I take a deep breath, I haven’t gone to this home before, it’s just a “mom”, her name is Carolyn. I hope she’s nice, maybe it will feel like a vacation for me too. But as I stuff my schoolbooks into my backpack and close my small duffle with a week’s worth of clothes, I’m doubtful. This isn’t my first rodeo; it happens a couple times a year, another reminder that I don’t belong. That I’m different.
I get my bags into the car, and we drive to one of the next towns my heart begins to sink as we pull into a trailer park and pull up to a brown and white double wide. I take a deep breath and put on my game face. Being agreeable is always a good strategy. I walk through the front door; my eyes begin to burn, and my nose begins to itch; the smell of cigarette smoke permeates through the whole house. Nope, it isn’t going to be a vacation, it is going to be a countdown; a countdown to get back to school, a countdown to sleep in my own bed, a countdown, to not have to fake a smile and thank her for the “hospitality.”

I spend the week doing homework, so I don’t fall behind in school while observing the curling smoke coming out of her cigarettes as she drinks coffee watching country music videos all day. I keep to myself, clean up, and do my best to be agreeable and blend into the environment. I hope my foster mom is having fun as I sit in this dingy house just wishing for the time to pass. How is it that time can go so slow.
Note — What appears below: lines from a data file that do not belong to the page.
-- ==== Sys2Proof/Machine/Settle.lean ====
section
/-! DEFINITION. The end of an event: what the blocks do in the same event because of it. Pairing (R136), the
Composer's choice (R115), start tests (R141, R142), the DCU's service test (R186), park timers (R157),
and the channels' requests with the BMA's grant (R85, R93, R94, R101, R102). -/

namespace Sys2Proof.Machine

/-- Rounds that pairing needs: each sets a last-start time or removes an entry. -/
def Station.pairRounds (t : Station) : Nat := 2 * t.triggers.length

/-- Rounds that a start test needs: each but the last finishes a label of the queue. -/
def Station.startRounds (t : Station) : Nat := t.queue.length + 1

/-- Rounds that the Composer's choice needs: each but the last takes a label of a queue. -/
def State.choiceRounds (s : State) : Nat :=
  (StationNo.all.map fun n => (s.station n).queue.length).sum + 1

/-- Pairing made afresh at a station (R136). -/
def State.pairStation (s : State) (n : StationNo) : State := State.pair n (s.station n).pairRounds s

/-- Pairing made afresh at the four stations (R136). -/
def State.pairAll (s : State) : State := StationNo.all.foldl State.pairStation s

/-- The start test of a station (R141, R142). -/
def State.startStation (s : State) (n : StationNo) : State :=
  State.startLoop n (s.station n).startRounds s

/-- The start tests of the four stations (R141, R142). DESIGN CHOICE (log 42): where several stations dispose of
labels in one event, station 0 goes first and station 3 last. -/
def State.startAll (s : State) : State := StationNo.all.foldl State.startStation s

/-- The check offered to a station and a print start race at it: the station is IDLE and its start
test does not wait (R143, R184). -/
def State.races (s : State) (n : StationNo) : Bool :=
  (s.station n).state == .idle && s.startTest n != .wait

/-- The service test and the start tests. Where they race at the station the service test takes, the
order is a free value (log 4); the service test is made again where the start came first, and that station's
start test then goes before those of the others (log 42). -/
def State.serveAndStart (s : State) : Nat → State
  | 0 => s.startAll
  | k + 1 =>
    match s.serviceStation? with
    | none => s.startAll
    | some n =>
      if s.races n then
        let s1 := { s with freeIndex := s.freeIndex + 1 }
        if Config.checkBeforeStart s.freeIndex then (s1.beginCheck n .auto).startAll
        else (s1.startStation n).serveAndStart k
      else (s.beginCheck n .auto).startAll

/-- The park timer of a station runs while it is IDLE with an empty queue and a park delay, and
starts at the clock when that begins (R157). -/
def Station.parkTimerAt (t : Station) (clock : Word) : Option Word :=
  match t.profile with
  | none => none
  | some p =>
    if t.state = .idle ∧ t.queue = [] ∧ p.parkDelay ≠ 0 then some (t.parkTimer.getD clock) else none

/-- The park timer of a station is brought up to date (R157). -/
def State.parkStation (s : State) (n : StationNo) : State :=
  s.updStation n fun t => { t with parkTimer := t.parkTimerAt s.clock }

/-- The park timers of the four stations (R157). -/
def State.parkTimers (s : State) : State := StationNo.all.foldl State.parkStation s

/-- The Composer's choice at the end of an event (R115). -/
def State.chooseLabels (s : State) : State := State.composerChoose s.choiceRounds s

/-- The end of an event at the stations, the Composer and the DCU. DESIGN CHOICE (log 39): pairing, with the
expiry of a last-start that has already come (R136), goes before the Composer's choice (R115), so that a label
both would take expires without a draw. -/
def State.settleStations (s : State) : State :=
  ((s.pairAll.chooseLabels).serveAndStart 5).parkTimers

/-- The end of an event. -/
def State.finishEvent (s : State) : State := s.settleStations.settleBus

end Sys2Proof.Machine
end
Often kids in foster care are not just bounced from foster home to foster home in placements, but they often must go to unfamiliar homes for respite care. Respite is used for foster parents to get a break from the foster kid(s) or go on vacation. I typically went into respite care twice a year. Whether it was a vacation my foster parents were going on or a family vacation with their biological kids, it hurt. It hurt to be shuffled to another home, to not be a part of their “family” vacation. Although I understood on a practical level why I and the other kids didn’t go on their vacations, it didn’t change the fact that I didn’t have a family to go on a vacation with. It didn’t change that my friends at school didn’t have to miss school to stay with another family they didn’t know, but more than anything else it didn’t change the heaviness in my heart.
However, what it did do, was give me incredible superpowers that have served me well into my adult life. The superpowers of resiliency, change management, and the ability to read a room and know how to interact. If you are a current or former foster and you feel the hurt I felt; know your feelings matter; no child should feel the way we have felt. But take away with you the skills you have learned and use them to your benefit. Use them to make life better for your kids, make sure your future generations don’t have to feel the way you felt.
Do you need help capturing the superpowers you gained while a foster kid? This is what I specialize in, send me an email at hello@mandyfrench.com to learn how we can work together to use your experiences to be the best version of you. Success is the best revenge, let me help you get there.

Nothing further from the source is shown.